No Bananas Gave Away Jam with Best-Before Date Obscured

Estonian fruit retail chain No Bananas distributed free strawberry jam with its best-before date covered by a promotional sticker, violating food labeling laws. The company said it was unintentional.

Foto: ERR News

The Estonian fresh fruit retail chain No Bananas has been offloading products past their best-before date without adequately notifying the public. The company said it did not do so intentionally.

No Bananas did not charge money for the out-of-date produce – strawberry jam – offering it as a free gift instead. However, the best-before date on the lid had been obscured, in contravention of Estonian consumer law.
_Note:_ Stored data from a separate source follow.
/-- The byte of a word that an address selects. -/
def selectByte (a : Addr) (w : Word) : Byte := if isOdd a then hiByte w else loByte w

/-- A byte at its place in a word, the other byte 0 (10_state.md R31). -/
def placeByte (a : Addr) (v : Byte) : Word := if isOdd a then joinBytes v 0#8 else joinBytes 0#8 v

/-- A word with the byte that an address selects replaced (10_state.md R22). -/
def replaceByte (a : Addr) (v : Byte) (w : Word) : Word := if isOdd a then joinBytes v (loByte w) else joinBytes (hiByte w) v

/-- How the destination of a byte write is named: as a byte GPR, by `Rb` or by `reg` from F0h (10_state.md R22), or by an
address. A byte `reg` below F0h is a word write (20_memory.md R63). -/
inductive ByteRoute where
  | gpr
  | address
  deriving DecidableEq, Repr

/-- The word that a byte write leaves in a CPU register: only that byte changes (10_state.md R22, decision D23), but the PSW
written by an address has its other byte cleared (10_state.md R31); a byte GPR that CP puts on the PSW keeps it (R22,
40_arithmetic.md R161). DESIGN CHOICE: notes/assumptions/8.md. -/
def byteIntoReg (route : ByteRoute) (r : CpuReg) (a : Addr) (v : Byte) (s : State) : Word :=
  if r = .psw ∧ route = .address then placeByte a v else replaceByte a v (readCpuReg r s)

/-- A read of the word at an even address by what the address holds (20_memory.md R81). -/
def loadWord (a : Addr) (s : State) : Res Word :=
  if beyondBits s a then .fault (.beyondAddressBits a.toNat) else
  match place s a with
  | .reg r => .ok (readCpuReg r s) s
  | .irq k => .ok (irqWord s k) s
  | .ram => .ok (wordAt s a) s
  | .rom => .ok (wordAt s a) s
  | .device => .ok (Config.deviceData s.draws) { signal (.deviceRead a .word) s with draws := s.draws + 1 }
  | .unmodelled => .refused (.unmodelledRegister a.toNat)
  | .unmapped => .fault (.unmapped a.toNat)

/-- A read of a byte by what its address holds (20_memory.md R81). -/
def loadByte (a : Addr) (s : State) : Res Byte :=
  if beyondBits s a then .fault (.beyondAddressBits a.toNat) else
  match place s a with
  | .reg r => .ok (selectByte a (readCpuReg r s)) s
  | .irq k => .ok (selectByte a (irqWord s k)) s
  | .ram => .ok (byteAt s a) s
  | .rom => .ok (byteAt s a) s
  | .device => .ok (loByte (Config.deviceData s.draws)) { signal (.deviceRead a .byte) s with draws := s.draws + 1 }
  | .unmodelled => .refused (.unmodelledRegister a.toNat)
  | .unmapped => .fault (.unmapped a.toNat)

/-- A write of the word at an even address by what the address holds (20_memory.md R81). -/
def storeWord (a : Addr) (v : Word) (s : State) : Res Unit :=
  if beyondBits s a then .fault (.beyondAddressBits a.toNat) else
  match place s a with
  | .reg r => writeCpuReg r v s
  | .irq k => .ok () (putIrq s k (loByte v))
  | .ram => .ok () (setWord s a v)
  | .rom => .refused (.romWrite a.toNat)
  | .device => .ok () (signal (.deviceWrite a .word v) s)
  | .unmodelled => .refused (.unmodelledRegister a.toNat)
  | .unmapped => .fault (.unmapped a.toNat)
The issue arose over these complimentary jars having no visible best-before date, a fact verified by ERR, which obtained a free jar from a No Bananas outlet. A large sticker affixed to the lid bearing the English slogan "No Bananas. No bulls**t" obscured the best-before information. Peeling the sticker off revealed a date of January 31, 2026, even as the jar had been given away in late June, several months later.

Kairi Sisask, a senior food specialist at the Agriculture and Food Board (PTA), said the free status of the jam did not change the fact that customers must be able to view the expiry information. "Deliberately hiding, removing or covering up the date is misleading and prohibited," Sisask said.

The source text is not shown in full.